Since I sometimes get e-mails about freelancing, I thought it would be good to post a link to Salon’s “Tips for Freelancers” – supposedly tax tips, but other useful tips as well. Check out the letters, which contain more tips from readers.
It’s NaPoWriMo day 1001. Or at least that’s how it feels.
Yes, watching Kurosowa’s “The Hidden Fortress” and George Lucas’ “Star Wars: A New Hope,” in the same night, was surprisingly fun. And why, you ask, was I available to watch such a marathon? Well, my stupid problems (neck, joint, immune system/connective tissue, etc) were flaring up again, so I was basically stuck flat on my back.
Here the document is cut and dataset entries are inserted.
-- ==== Sys2Proof/Tests/Witness.lean ====
section
/-! SUPPORT. Concrete states that meet the hypotheses of the statements: for each statement one theorem, with a state and
operands for each of its clauses. The states are small: one team of one fibre on core 0, and what a clause asks for. -/

namespace Sys2Proof.Machine.Wit
section

set_option linter.unusedVariables false
set_option maxRecDepth 4000
set_option Elab.async false

/-! ### The value and the outcome of a part that succeeds -/

/-- Whether a part succeeds. -/
def okL {α : Type} (p : L α) (x : LS) : Bool := match p x with | .ok _ => true | .error _ => false

/-- What a part that succeeds answers. -/
@[irreducible] def outL {α : Type} (p : L α) (x : LS) (h : okL p x = true) : α × LS :=
  match hp : p x with
  | .ok r => r
  | .error _ => absurd h (by simp [okL, hp])

theorem does_out {α : Type} {p : L α} {x : LS} (h : okL p x = true) : Does p x (outL p x h).1 (outL p x h).2 := by
  unfold outL
  simp only [Does]
  split
  · assumption
  · rename_i e he
    simp [okL, he] at h

/-- A part that only reads. -/
theorem does_same {α : Type} {p : L α} {x : LS} (h : okL p x = true) (h2 : (outL p x h).2 = x) : Does p x (outL p x h).1 x := by
  have := does_out h
  rwa [h2] at this

theorem does_is {α : Type} {p : L α} {x : LS} {v : α} (h : okL p x = true) (h2 : (outL p x h).1 = v) :
    Does p x v (outL p x h).2 := h2 ▸ does_out h

theorem does_some {β : Type} {p : L (Option Nat × β)} {x : LS} (h : okL p x = true) (h2 : (outL p x h).1.1.isSome = true) :
    Does p x (some ((outL p x h).1.1.get h2), (outL p x h).1.2) (outL p x h).2 := by
  have := does_out h
  simpa using this

theorem team_here {x : LS} (h : okL L.team x = true) : Does L.team x (outL L.team x h).1 x :=
  does_same h (does_team.1 (does_out h)).2

theorem part_here {x : LS} (h : okL L.part x = true) : Does L.part x (outL L.part x h).1 x :=
  does_same h (does_part.1 (does_out h)).2

theorem fibre_here {x : LS} (h : okL L.fibre x = true) : Does L.fibre x (outL L.fibre x h).1 x :=
  does_same h (does_fibre.1 (does_out h)).2

theorem does_val {α : Type} {p : L α} {x : LS} {v : α} (h : okL p x = true) (h1 : (outL p x h).1 = v)
    (h2 : (outL p x h).2 = x) : Does p x v x := by
  have := does_out h
  rwa [h1, h2] at this

theorem does_get {α : Type} {p : L (Option α)} {x : LS} (h : okL p x = true) (h1 : (outL p x h).1.isSome = true)
    (h2 : (outL p x h).2 = x) : Does p x (some ((outL p x h).1.get h1)) x := does_val h (by simp) h2

/-- A result that has come is what it is. -/
theorem some_out {α : Type} {o : Option α} (h : o.isSome = true) : o = some (o.get h) := by simp

/-- What a trap of a part says. -/
def trapOf {α : Type} (p : L α) (x : LS) : Option (BitVec 4 × BitVec 8 × Addr × Word × State) :=
  match p x with | .error (.trap a b c d s) => some (a, b, c, d, s) | _ => none

/-- The state that the trap keeps. -/
@[irreducible] def trapState {α : Type} (p : L α) (x : LS) : State := ((trapOf p x).map (·.2.2.2.2)).getD State.reset

theorem trap_out {α : Type} {p : L α} {x : LS} {a : BitVec 4} {b : BitVec 8} {c : Addr} {d : Word}
    (h : (trapOf p x).map (fun r => (r.1, r.2.1, r.2.2.1, r.2.2.2.1)) = some (a, b, c, d)) :
    p x = .error (.trap a b c d (trapState p x)) := by
  unfold trapState
  unfold trapOf at h ⊢
  split at h
  · rename_i e
    simp only [Option.map_some, Option.some.injEq, Prod.mk.injEq] at h
    obtain ⟨rfl, rfl, rfl, rfl⟩ := h
    simp [e]
  · cases h

/-- The place an access resolved to. -/
@[irreducible] def resOf (r : Res) : Option (Nat × QWord × State) := match r with | .ok a l s => some (a, l, s) | _ => none

theorem res_out {r : Res} (h : (resOf r).isSome = true) :
    r = .ok ((resOf r).get h).1 ((resOf r).get h).2.1 ((resOf r).get h).2.2 := by
  cases r <;> first | (simp [resOf] at h; done) | simp [resOf]

@[irreducible] def ownOf (r : Own) : Option (Nat × QWord) := match r with | .ok a l => some (a, l) | _ => none

theorem own_out {r : Own} (h : (ownOf r).isSome = true) : r = .ok ((ownOf r).get h).1 ((ownOf r).get h).2 := by
  cases r <;> first | (simp [ownOf] at h; done) | simp [ownOf]

@[irreducible] def refOf (r : Own) : Option (BitVec 8 × BitVec 16) := match r with | .refused a g => some (a, g) | _ => none

theorem ref_out {r : Own} (h : (refOf r).isSome = true) : r = .refused ((refOf r).get h).1 ((refOf r).get h).2 := by
  cases r <;> first | (simp [refOf] at h; done) | simp [refOf]

@[irreducible] def inrOf {α β : Type} (o : α ⊕ β) : Option β := match o with | .inr b => some b | _ => none

theorem inr_out {α β : Type} {o : α ⊕ β} (h : (inrOf o).isSome = true) : o = .inr ((inrOf o).get h) := by
  cases o <;> first | (simp [inrOf] at h; done) | simp [inrOf]

@[irreducible] def walkOf (r : WalkRes) : Option (QWord × Nat) := match r with | .leaf q a => some (q, a) | _ => none

theorem walk_out {r : WalkRes} (h : (walkOf r).isSome = true) : r = .leaf ((walkOf r).get h).1 ((walkOf r).get h).2 := by
  cases r <;> first | (simp [walkOf] at h; done) | simp [walkOf]

theorem cons_out {α : Type} {l : List α} (h : l.isEmpty = false) :
    l = l.head (by intro hn; simp [hn] at h) :: l.tail := by simp

@[irreducible] def outcomeOf (o : Out) : Option State := match o with | .next t => some t | _ => none

theorem next_out {o : Out} (h : (outcomeOf o).isSome = true) : o = .next ((outcomeOf o).get h) := by
  cases o <;> first | (simp [outcomeOf] at h; done) | simp [outcomeOf]

@[irreducible] def batchOf (o : Option Choice) : Option Issue := match o with | some (.batch b) => some b | _ => none

theorem batch_out {o : Option Choice} (h : (batchOf o).isSome = true) : o = some (.batch ((batchOf o).get h)) := by
  cases o with
  | none => simp [batchOf] at h
  | some c => cases c <;> first | (simp [batchOf] at h; done) | simp [batchOf]

@[irreducible] def okOf {ε α : Type} (o : Except ε α) : Option α := match o with | .ok a => some a | _ => none

theorem ok_out {ε α : Type} {o : Except ε α} (h : (okOf o).isSome = true) : o = .ok ((okOf o).get h) := by
  cases o <;> first | (simp [okOf] at h; done) | simp [okOf]

@[irreducible] def errOf {ε α : Type} (o : Except ε α) : Option ε := match o with | .error e => some e | _ => none

theorem err_out {ε α : Type} {o : Except ε α} (h : (errOf o).isSome = true) : o = .error ((errOf o).get h) := by
  cases o <;> first | (simp [errOf] at h; done) | simp [errOf]

theorem ok2_out {ε α β : Type} {o : Except ε (α × β)} (h : (okOf o).isSome = true) : o = .ok (((okOf o).get h).1, ((okOf o).get h).2) :=
  ok_out h

theorem triple_out {α β γ : Type} {x : α × β × γ} : x = (x.1, x.2.1, x.2.2) := rfl

/-- What is said of the one that is there, where none is. -/
theorem none_out {α : Type} {o : Option α} {P : α → Prop} (h : o = none) : ∀ g, o = some g → P g := by
  intro g hg
  rw [h] at hg
  cases hg

theorem pair_out {α β : Type} {x : α × β} : x = (x.1, x.2) := rfl

theorem landed_out {i : Instr} {h : Hdr} {c : Cap} {p : L (QWord × BitVec 4)} {x : LS} (hl : h.la = 0)
    (h1 : okL (L.behind (destsOf i c)) x = true) (h2 : (outL (L.behind (destsOf i c)) x h1).1 = false)
    (h3 : okL p (outL (L.behind (destsOf i c)) x h1).2 = true)
    (h4 : okL (L.landNow i c (outL p (outL (L.behind (destsOf i c)) x h1).2 h3).1.1
      (outL p (outL (L.behind (destsOf i c)) x h1).2 h3).1.2) (outL p (outL (L.behind (destsOf i c)) x h1).2 h3).2 = true) :
    Landed i h c p x (outL (L.landNow i c (outL p (outL (L.behind (destsOf i c)) x h1).2 h3).1.1
      (outL p (outL (L.behind (destsOf i c)) x h1).2 h3).1.2) (outL p (outL (L.behind (destsOf i c)) x h1).2 h3).2 h4).2 :=
  ⟨hl, _, _, _, _, h2 ▸ does_out h1, does_out h3, does_out h4⟩

theorem ivOf_keeps {x64 neg : Bool} {q : QWord} {x y : LS} {u : Iv} (h : Does (L.ivOf x64 neg q) x u y) : y = x := by
  unfold L.ivOf at h
  simp only at h
  split at h
  · simp [L.trap, Does] at h
  · exact (does_pure.1 h).2

theorem iv_here {x64 neg : Bool} {q : QWord} {x : LS} (h : okL (L.ivOf x64 neg q) x = true) :
    Does (L.ivOf x64 neg q) x (outL (L.ivOf x64 neg q) x h).1 x :=
  does_same h (ivOf_keeps (does_out h))

theorem ivs_here {w n m : Bool} {p q : QWord} {x : LS}
    (h : okL (do return (← L.ivOf w n p, ← L.ivOf w m q)) x = true) :
    Does (do return (← L.ivOf w n p, ← L.ivOf w m q)) x (outL (do return (← L.ivOf w n p, ← L.ivOf w m q)) x h).1 x := by
  refine does_same h ?_
  obtain ⟨u, y, h1, h2⟩ := does_bind.1 (does_out h)
  obtain ⟨v, z, h3, h4⟩ := does_bind.1 h2
  rw [(does_pure.1 h4).2, ivOf_keeps h3, ivOf_keeps h1]

theorem checkG_keeps {n : Nat} {x y : LS} {u : Unit} (h : Does (L.checkG n) x u y) : y = x := by
  unfold L.checkG at h
  obtain ⟨t, z, h1, h2⟩ := does_bind.1 h
  obtain ⟨-, rfl⟩ := does_team.1 h1
  split at h2
  · exact absurd h2 (by simp [L.trap, Does])
  · exact (does_pure.1 h2).2

theorem check_here {n : BitVec 6} {x : LS} (h : okL (L.checkReg (.g n)) x = true) :
    Does (L.checkReg (.g n)) x (outL (L.checkReg (.g n)) x h).1 x :=
  does_same h (checkG_keeps (does_out h))

theorem pick_some (used : List Nat) : ∀ (l : List (Nat × Nat)) (k : Nat), k < (l.map (rangeFree used)).sum →
    (pickFrame used k l).isSome = true
  | [], k, h => by simp at h
  | r :: l, k, h => by
    unfold pickFrame
    split
    · rfl
    · rename_i hk
      refine pick_some used l _ ?_
      simp only [List.map_cons, List.sum_cons] at h
      omega

/-- A frame is found where the share has a free one. -/
theorem frame_some {s : State} {p : Partition} {k : ShareKind} {u : Nat}
    (h : (p.shares.filter (fun h => h.kind == k && (match h.unit with | none => true | some w => w == u))).isEmpty = false)
    (hn : (((s.fixedRanges p).foldl (fun l x => l.flatMap (cutRange x))
      ((p.shares.filter (fun h => h.kind == k && (match h.unit with | none => true | some w => w == u))).map
      (fun h => (unitBase k u + h.lo * stepFrames k, h.n * stepFrames k)))).map (rangeFree (s.usedFrames p))).sum ≠ 0) :
    (s.freeFrame p k u).isSome = true := by
  unfold State.freeFrame
  simp only []
  split
  · rename_i hc
    exact absurd (h.symm.trans hc) (by decide)
  · exact pick_some _ _ _ (Nat.mod_lt _ (Nat.pos_of_ne_zero hn))

/-! ### A small package -/

/-- Registers: g1 = 7, g4 = 3, g5 = 5, g16 = 64, g22 to g24 = words of CBIND, g26 = 64, g27 = 1, g28 = 0x2400, g32 = 32, g34 = 2^31, g30 = 9 × 64 + 5; the pairs g2, g6, g8, g10, g12, g14 and g18 hold 0x2000, 0x3000, 0x4000,
0x5000, 0x1000, 0x6000 and 0x8000; f0 = 1.5 and f1 = 2 as FP32, f2 = 2 as FP64, f3 and f4 the interval [1, 2] in FP32, f7 and f8 elements of tag 5, f9 the point
interval [1, 1], i1 index 3 of 16. -/
def regs : Regs :=
  let g := [(1, 7), (2, 0x2000), (4, 3), (5, 5), (6, 0x3000), (8, 0x4000), (10, 0x5000), (12, 0x1000), (14, 0x6000),
    (18, 0x8000), (16, 64), (18, 0x8000), (30, 9 * 64 + 5), (22, 0x1800_4004), (23, 0x0C01_0004), (24, 0x0A01_0004), (26, 64), (27, 1), (28, 0x2400), (32, 32), (34, 0x8000_0000)]
  { Regs.zero with
    g := g.foldl (fun v x => vset v x.1 x.2) Regs.zero.g
    f := [(0, 0x3FC0_0000), (1, 0x4000_0000), (2, 0x4000_0000_0000_0000), (3, 0x4000_0000_3F80_0000),
      (4, 0x4000_0000_3F80_0000), (7, 0x3C00_3C00), (8, 0x3C00_3C00), (9, 0x3F80_0000_3F80_0000)].foldl (fun v x => vset v x.1 x.2) Regs.zero.f
    tag := [(0, 2), (1, 2), (2, 1), (3, 3), (4, 3), (7, 5), (8, 5), (9, 3)].foldl (fun v x => vset v x.1 x.2) Regs.zero.tag
    ix := vset Regs.zero.ix 1 0x0010_0003 }

/-- A unit of no launch. -/
def work : UnitRec := ⟨0x1000, 0, 0, 0, ⟨none, none, none, none⟩, 0, 0, false, false, false, none⟩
After a punishing session with a physical therapist and a chiropractor today, I don’t feel any better. So I was feeling kind of grumpy, healthwise, today, and wrote a grumpy, self-pitying, health-problem-based poem-a-day poem. It’s really just a remix of the themes in this poem. I told Kelli I wasn’t posting my drafts because I wasn’t happy with them, but she told me to post them anyway, so here goes:
They Told Me I Was Special
Poof!
I was supposed to go to a reading on Wednesday for the Wompo Anthology, but as per doctor’s orders, I will be resting my pretty head (neck) instead of partying with my girl-poet friends. Boo.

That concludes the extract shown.